For Sean Axmaker, Lumière d’été is ultimately “a portrait of upper-class corruption poisoning the country and then heroic efforts of the working folk to save it.”

Le ciel est à vous

Original poster

Girish Shambu‘s posted notes on two films by Grémillon that he saw in Bologna. Le ciel est à vous is an “‘aviatrix film’ with a rich set of characters and an utterly convincing ‘realism’ of human interactions. It’s a work brimming with grace notes and casually suspended sub-plots.” The other is Maldone (1927), “a thrillingly inventive film, deeply marked by its French impressionist moment, that puts an arsenal of effects to work: startling compositions and changes in shot scale, free cutting, expressive camera movement (including hand-held), unexpected super-impositions, and so on. Grémillon achieves a musical dynamism by modulating between passages of contrasting rhythm.”

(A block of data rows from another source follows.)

-- ==== Sys2Proof/Certificates/Slice0/Obligations.lean ====
section
/-! DEFINITION. The statements for the provers. Where a statement speaks of `B32.SYM` it does so through
`symbolOf i = some c`: that is the constructor `b32Sym c` and every one of the 59 constructors of the SYM8 rows. -/

open Sys2Proof Sys2Proof.Machine Sys2Proof.Config

-- # Encoding

/-- Words written out from 30_encoding.md R48, R57 and the SYM8 codes of R53, R54. -/
def Obligations.SpecWordsDecode : Prop :=
  decode 0x010A = .ok (.rdreg 0x0A) ∧ decode 0x0200 = .ok .sreset ∧ decode 0x1000 = .ok .b32Start ∧
  decode 0x1131 = .ok (.b32Sym 0x31) ∧ decode 0x114D = .ok .symUpperM ∧ decode 0x1179 = .ok .symLowerY ∧
  decode 0x1137 = .ok .symDigit7 ∧ decode 0x113D = .ok .symPad ∧ decode 0x1200 = .ok .b32End ∧
  decode 0x1303 = .ok (.b32Rdb 3) ∧ decode 0x2000 = .ok .trnClr ∧ decode 0x215A = .ok (.trnPush 0x5A) ∧
  decode 0x2200 = .ok .trnGo ∧ decode 0x3000 = .ok .digGo ∧ decode 0x3105 = .ok (.digRdc 5) ∧
  decode 0x0000 = .error .unassignedOp ∧ decode 0x1001 = .error .operandNotZero

/-- Decoding the word of a well-formed instruction gives it back, with every operand at every value. -/
def Obligations.DecodeOfEncode : Prop := ∀ i : Instr, i.wf = true → decode (encode i) = .ok i

/-- Every word that decodes is the word of the one well-formed instruction it decodes to. -/
def Obligations.EncodeOfDecode : Prop :=
  ∀ (w : CommandWord) (i : Instr), decode w = .ok i → i.wf = true ∧ encode i = w

/-- 30_encoding.md R49, 60_exceptions.md R124: a word is illegal exactly as R49 lists, and it answers IllegalCommand
with the word as data and no other change, whatever the state. -/
def Obligations.IllegalWordsAreRefused : Prop :=
  ∀ w : CommandWord,
    (IllegalWord w → ∀ (s : State) (rest : List Input), s.inputs = .command w :: rest →
      step s = .next { s with inputs := rest, resp := some { fc := .illegalCommand, data := w.setWidth 32 } }) ∧
    (¬ IllegalWord w → ∃ i, decode w = .ok i)

/-- A step with a command word that decodes runs exactly the instruction, after taking the word from the port. -/
def Obligations.StepRunsDecodedCommand : Prop :=
  ∀ (s : State) (w : CommandWord) (i : Instr) (rest : List Input),
    s.inputs = .command w :: rest → decode w = .ok i → step s = exec i { s with inputs := rest }

/-- Every word 0x11cc decodes to an instruction that means `B32.SYM` with operand `cc`, and every instruction of a
SYM8 row means `B32.SYM` with the row's code (30_encoding.md R47, R48, R59). -/
def Obligations.SymbolRowsMeanSymbolCommand : Prop :=
  (∀ c : Byte, ∃ i, decode (BitVec.ofNat 16 (0x1100 + c.toNat)) = .ok i ∧ symbolOf i = some c) ∧
  (∀ (i : Instr) (c : Byte), symbolOf i = some c → ∀ s : State, exec i s = exec (.b32Sym c) s)

/-- 30_encoding.md R53, R54: the table of alphabet codes and values, both ways, and the padding code. -/
def Obligations.AlphabetTable : Prop :=
  (∀ (c : Byte) (v : SymValue), lookup c = .value v ↔
    (v.toNat < 26 ∧ (c.toNat = 0x41 + v.toNat ∨ c.toNat = 0x61 + v.toNat)) ∨
    (26 ≤ v.toNat ∧ c.toNat = 0x32 + (v.toNat - 26))) ∧
  ∀ c : Byte, lookup c = .pad ↔ c.toNat = 0x3D

/-- 30_encoding.md R55: the 197 codes of class NONE, by their ranges, and the count check. -/
def Obligations.InvalidSymbolCodes : Prop :=
  (∀ c : Byte, lookup c = .none ↔
    c.toNat ≤ 0x31 ∨ (0x38 ≤ c.toNat ∧ c.toNat ≤ 0x3C) ∨ (0x3E ≤ c.toNat ∧ c.toNat ≤ 0x40) ∨
    (0x5B ≤ c.toNat ∧ c.toNat ≤ 0x60) ∨ 0x7B ≤ c.toNat) ∧
  ((List.range 256).filter fun n => lookup (BitVec.ofNat 8 n) == .none).length = 197 ∧
  (∀ (c : Byte) (s : State), lookup c = .none → s.b32.st = .run → s.b32.pad = false →
    ∃ t, exec (.b32Sym c) s = .next t ∧ t.resp = some { fc := .invalidCharacter, data := c.setWidth 32 })

/-- 30_encoding.md R52, 40_b32_decode.md R76: a lower-case letter has every effect of its upper-case twin. -/
def Obligations.LettersAreCaseInsensitive : Prop :=
  ∀ c : Byte, 0x41 ≤ c.toNat → c.toNat ≤ 0x5A →
    lookup c = .value (BitVec.ofNat 5 (c.toNat - 0x41)) ∧
    lookup (c + 0x20) = .value (BitVec.ofNat 5 (c.toNat - 0x41)) ∧
    ∀ (i j : Instr) (s : State), symbolOf i = some c → symbolOf j = some (c + 0x20) → exec i s = exec j s

-- # Reset and the ports

/-- 10_state.md R28, 43_system.md R98: after hardware reset and after SRESET every piece of state has its reset value. -/
def Obligations.ResetValuesAfterReset : Prop :=
  IsWordOf .sreset 0x0200 ∧ AtResetValues State.reset ∧
  (∀ (s : State) (rest : List Input), s.inputs = .reset :: rest → ∃ t, step s = .next t ∧ AtResetValues t) ∧
  (∀ s : State, ∃ t, exec .sreset s = .next t ∧ AtResetValues t ∧ t.resp = some { fc := .ok, data := 0 } ∧
    SamePorts s t)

Kristin Thompson caught Maldone, Gardiens des phare (1929), L’étrange Monsieur Victor (1938), Remorques, “and Pattes blanches (literally, ‘White putties,’ 1948). I enjoyed them all, and yet there was no sense of discovering an overlooked genius. Best of the sound features for me was Pattes blanches, which tempered Grémillon’s taste for melodrama with a hint of surrealism. The obsessive young wastrel Maurice (played by a very young Michel Bouquet), the gamine hunchback maid who falls in love with the reclusive and menacing local nobleman, and the nobleman himself, invariably bizarrely clad in his white puttees, help give the film a fascination that the others, for me at least, lack.”

Back to Ehsan Khoshbakht, where, at his own blog, he considers “two sequences of Gueule d’amour [1937], known in English as The Lady Killer. This story of a tragic love (a central theme for many poetic realist films of the 1930s) articulates Grémillon’s visual thinking, his style and his very peculiar way of representing the reality on screen.”